The Complaint fails to include a "short and plain statement of the claim" showing that Plaintiffs are entitled to relief. Pursuant to Rule 8 of the Federal Rules of Civil Procedure, a plaintiff's complaint must include a "short and plain statement of the claim showing that the pleader is entitled to relief." Fed. R. Civ. P. 8(a)(2). The "statement should be plain because the principal function of pleadings under the Federal Rules is to give the adverse party fair notice of the claim asserted so as to enable him to answer and prepare for trial." Salahuddin v. Cuomo, 861 F.2d 40, 42 (2d Cir. 1988) (citations omitted); see Swierkiewicz v. Sorema, N.A., 534 U.S. 506, 512 (2002); see also Wynder v. McMahon, 360 F.3d 73, 79 (2d Cir. 2004) (defining "fair notice" as "that which will enable the adverse party to answer and prepare for trial, allow the application of res judicata, and identify the nature of the case so that it may be assigned the proper form of trial" (quoting Simmons v. Abruzzo, 49 F.3d 83, 86 (2d Cir. 1995))); 15 Charles Alan Wright et al., Federal Practice and Procedure § 1281 (3d ed. 2007) (noting that "[u]nnecessary prolixity in a pleading places an unjustified burden on the court and the party who must respond to it because they are forced to select the relevant material from a mass of verbiage"). "[T]he pleading standard Rule 8 announces does not require detailed factual allegations, but it demands more than an unadorned, the-defendant-unlawfully-harmed-me accusation." Iqbal, 556 U.S. at 678 (citation and internal quotation marks omitted).

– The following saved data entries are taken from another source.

-- ==== Sys2Proof/Certificates/Slice0/Obligations.lean ====
section
/-! DEFINITION. The statements about the part, for the provers. -/

section

open Sys2Proof Sys2Proof.Machine

/-! ### The step -/

/-- A step takes the command at the front of the queue and carries it out with the queue's rest. -/
def Obligations.StepTakesTheFront : Prop :=
  ∀ (c : Instr) (rest : List Instr) (s : State),
    step { s with pending := c :: rest } = exec c { s with pending := rest }

/-- On an empty queue one microsecond passes and nothing else happens: the timebase rises by one, and the line
clock counts that microsecond at its bit rate unless the mode is STOPPED. A command with a time counts the time
in quarter microseconds in the same way, at 1, 2, 4 or 8 sixteenths of a bit time each. That a step on an empty
queue is a microsecond, and the grain of a quarter, are the model's choices (log 5, log 3). -/
def Obligations.IdleStepIsOneMicrosecond : Prop :=
  ∀ s : State, s.pins.resetLow = false →
    (s.pending = [] →
      (s.line.mode = .stopped →
        step s = .next { s with line := { s.line with timebase := s.line.timebase + 1 } }) ∧
      (s.line.mode ≠ .stopped →
        step s = .next { s with line := { s.line with
          timebase := s.line.timebase + 1
          point := s.line.point + (match s.line.rate with
            | .r250 => 4
            | .r500 => 8
            | .r1000 => 16
            | .r2000 => 32) } })) ∧
    (∀ dt : Nat, s.elapse dt = { s with line := { s.line with
      timebase := s.line.timebase + BitVec.ofNat 32 ((s.line.fraction.toNat + dt) / 4)
      fraction := BitVec.ofNat 2 (s.line.fraction.toNat + dt)
      point := if s.line.mode = .stopped then s.line.point
        else s.line.point + dt * (match s.line.rate with
          | .r250 => 1
          | .r500 => 2
          | .r1000 => 4
          | .r2000 => 8) } })

/-- Every command ends in a next state: the queue of waiting commands is as it was, ATTN is asserted exactly
under its three conditions, and WAKE exactly while presence is WAKING. That a command whose condition does not
hold answers a next state too, and that the commands wait in a queue of their own, are the model's choices (log
8, log 1). -/
def Obligations.EveryCommandEndsWithItsSignals : Prop :=
  ∀ (c : Instr) (s : State), ∃ t, exec c s = .next t ∧ t.pending = s.pending ∧
    (t.pins.attn = true ↔
      (t.presence.state = .awake ∨ t.presence.state = .dozeRequested) ∧
      (∃ e ∈ t.link.outbox, e.sent = false) ∧
      (t.link.outbox.countP (fun e => e.sent)) < 8) ∧
    (t.pins.wake = true ↔ t.presence.state = .waking)

/-! ### Resets -/

/-- The state after reset has the values the spec gives for a full reset, and READY with cause POWER waits as
sequence number 1. -/
def Obligations.ResetStateIsTheSpecs : Prop :=
  (State.reset.line.mode = .stopped ∧ State.reset.line.resume = none ∧ State.reset.line.rate = .r250 ∧
    State.reset.line.own = [] ∧ State.reset.line.group = [] ∧ State.reset.line.receiver = .idle ∧
    State.reset.line.transmitter = .idle ∧ State.reset.line.slot = .none ∧ State.reset.line.gap = .long ∧
    State.reset.line.stuckCount = 0 ∧ State.reset.line.counters = ⟨0, 0, 0, 0, 0, 0, 0⟩ ∧
    State.reset.line.timebase = 0) ∧
  (State.reset.pool.free = 192 ∧ (∀ h, State.reset.pool.held h = 0) ∧ State.reset.pool.lowWater = 192 ∧
    State.reset.pool.quota = 32) ∧
  ((∀ i : Fin 32, State.reset.sieve.active.entries[i] = Entry.empty ∧
      State.reset.sieve.staged.entries[i] = Entry.empty) ∧
    State.reset.sieve.active.dflt = ⟨none, false⟩ ∧ State.reset.sieve.staged.dflt = ⟨none, false⟩ ∧
    State.reset.sieve.generation = 0 ∧ State.reset.sieve.commit = none) ∧
  (State.reset.classifier.queue = [] ∧ State.reset.classifier.eval = none ∧
    State.reset.classifier.frameId = 0 ∧ (∀ i : Fin 32, State.reset.classifier.hits[i] = 0) ∧
    State.reset.classifier.defaultHits = 0 ∧ State.reset.classifier.counters = ⟨0, 0, 0, 0, 0⟩) ∧
  (∀ q : Fin 4, State.reset.queues[q].records = [] ∧
    State.reset.queues[q].settings =
      ⟨true, 16, if q = 0 then 64 else 32, 0, .dropNewest, 0, false⟩ ∧
    State.reset.queues[q].counters = ⟨0, 0, 0, 0, 0, 0, 0⟩) ∧
  (∀ n : Fin 16, State.reset.slots[n] = ⟨.empty, 0, false, false, false, 0⟩) ∧
  ((∀ n : Fin 16, State.reset.responder.templates[n] = Template.empty) ∧
    State.reset.responder.queue = [] ∧ State.reset.responder.seqCounter = 0 ∧
    State.reset.responder.counters = ⟨0, 0, 0, 0, 0, 0, 0, 0⟩) ∧
  (State.reset.sender.queue = [] ∧ State.reset.sender.pass = 0) ∧
  (State.reset.link.buffer = .empty ∧ State.reset.link.table = [] ∧ State.reset.link.notices = [] ∧
    State.reset.link.outbox = [⟨1, false, .notice (.ready .power)⟩] ∧
    State.reset.link.nextSeq = 2 ∧ State.reset.link.lastRemoved = 0 ∧
    State.reset.link.counters = ⟨0, 0, 0, 0, 0, 0, 0, 0, 0, 0⟩) ∧
  (State.reset.presence = ⟨.awake, 0, none, ⟨true, true, true, true⟩, 24⟩) ∧
  (State.reset.pins.attn = true ∧ State.reset.pins.wake = false ∧ State.reset.pending = [])

/-- Power-up, the release of RESET_N and RESET with scope PART each leave the part as a full reset does, with
READY of their own cause as sequence number 1; the assertion of RESET_N, and a power-up while it is low, leave
it so with no READY, and while RESET_N is held low the part takes no exchange.  That a command other than the
release changes nothing while RESET_N is low is the model's reading (log 18). -/
def Obligations.FullResetsEndInReady : Prop :=
  ∀ s : State,
    (s.pins.resetLow = false →
      exec .powerUp s = .next { State.reset with pending := s.pending }) ∧
    (s.pins.resetLow = true →
      exec .powerUp s =
        .next { State.cleared with pins := ⟨true, false, false, []⟩, pending := s.pending }) ∧
    (exec .resetNAssert s =
      .next { State.cleared with pins := ⟨true, false, false, []⟩, pending := s.pending }) ∧
    (s.pins.resetLow = true →
      exec .resetNRelease s = .next { State.reset with
        link := { State.reset.link with outbox := [⟨1, false, .notice (.ready .pin)⟩] }
        pending := s.pending }) ∧
    (∀ tag, s.pins.resetLow = false → Accepted s .reset tag [0] →
      exec .resetPart s = .next { State.reset with
        link := { State.reset.link with outbox := [⟨1, false, .notice (.ready .request)⟩] }
        pending := s.pending }) ∧
    (s.pins.resetLow = true → ∀ dt,
      exec (.put dt) s = .next s.drivePins ∧ exec (.get dt) s = .next s.drivePins ∧
      exec (.badExchange dt) s = .next s.drivePins)

/-! ### Exchanges -/

/-- A PUT whose exchange code finds presence AWAKE or DOZE_REQUESTED counts PUTS and leaves presence AWAKE with
no doze reply and the cause set as it stands; an EMPTY buffer becomes FILLING and LINK_READY is shifted out, a
HELD one is untouched and LINK_BUSY is shifted out and counted. That the link status of position 1 is recorded
with the exchange code is the model's choice (log 26). -/
def Obligations.PutAnswersReadyOrBusy : Prop :=
  ∀ (dt : Nat) (s : State), s.pins.resetLow = false →
    (s.presence.state = .awake ∧ s.presence.dozeReply = none) ∨ s.presence.state = .dozeRequested →
    (s.link.buffer = .empty →
      exec (.put dt) s = .next (State.drivePins { s with
        line := s.line.elapse dt
        link := { s.link with
          buffer := .filling [], exchange := .put
          counters := { s.link.counters with puts := bump s.link.counters.puts } }
        presence := { s.presence with state := .awake, dozeReply := none }
        pins := { s.pins with sdo := [0x00, 0x01] } })) ∧
    (∀ kind tag body, s.link.buffer = .held kind tag body →
      exec (.put dt) s = .next (State.drivePins { s with
        line := s.line.elapse dt
        link := { s.link with
          exchange := .none
          counters := { s.link.counters with
            puts := bump s.link.counters.puts, busyReplies := bump s.link.counters.busyReplies } }
        presence := { s.presence with state := .awake, dozeReply := none }
        pins := { s.pins with sdo := [0x00, 0x02] } }))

When a complaint fails to comply with this rule, the district court may dismiss it sua sponte. Simmons, 49 F.3d at 86 ("When a complaint fails to comply with [Rule 8's] requirements, the district court has the power, on motion or sua sponte, to dismiss the complaint or to strike such parts as are redundant or immaterial."). However, "[d]ismissal . . . is usually reserved for those cases in which the complaint is so confused, ambiguous, vague, or otherwise unintelligible that its true substance, if any, is well disguised." Kittay v. Kornstein, 230 F.3d 531, 541 (2d Cir. 2000) (quoting Salahuddin, 861 F.2d at 42); Prezzi v. Schelter, 469 F.2d 691, 692 (2d Cir. 1972) (affirming dismissal of "88-page, legal size, single spaced pro se complaint" that "contained a labyrinthian prolixity of unrelated and vituperative charges that defied comprehension" and thus "failed to comply with the requirement of Rule 8"); see also Kalter v. Hartford Ins. Co. of the Midwest, 24 F. Supp. 3d 230, 235 (E.D.N.Y. 2014) (dismissing complaint sua sponte because it contained "only broad, vague and generalized allegations" and thus failed to comply with Rule 8); Henry v. Brown, No. 14-CV-2828, 2014 WL 2112699, at *1 (E.D.N.Y. May 19, 2014) (dismissing a pro se complaint that alleged "no facts" to support a federal cause of action against the named defendant); Fisch v. Consulate Gen. of Republic of Poland, No. 11-CV-4182, 2011 WL 3847398, at *2 (S.D.N.Y. Aug. 30, 2011) (dismissing 476-page complaint that was "indisputably prolix and often unintelligible" because "[n]either this Court, nor any party, should have to wade through endless pages of narrative to discern the causes of action asserted and the relief sought").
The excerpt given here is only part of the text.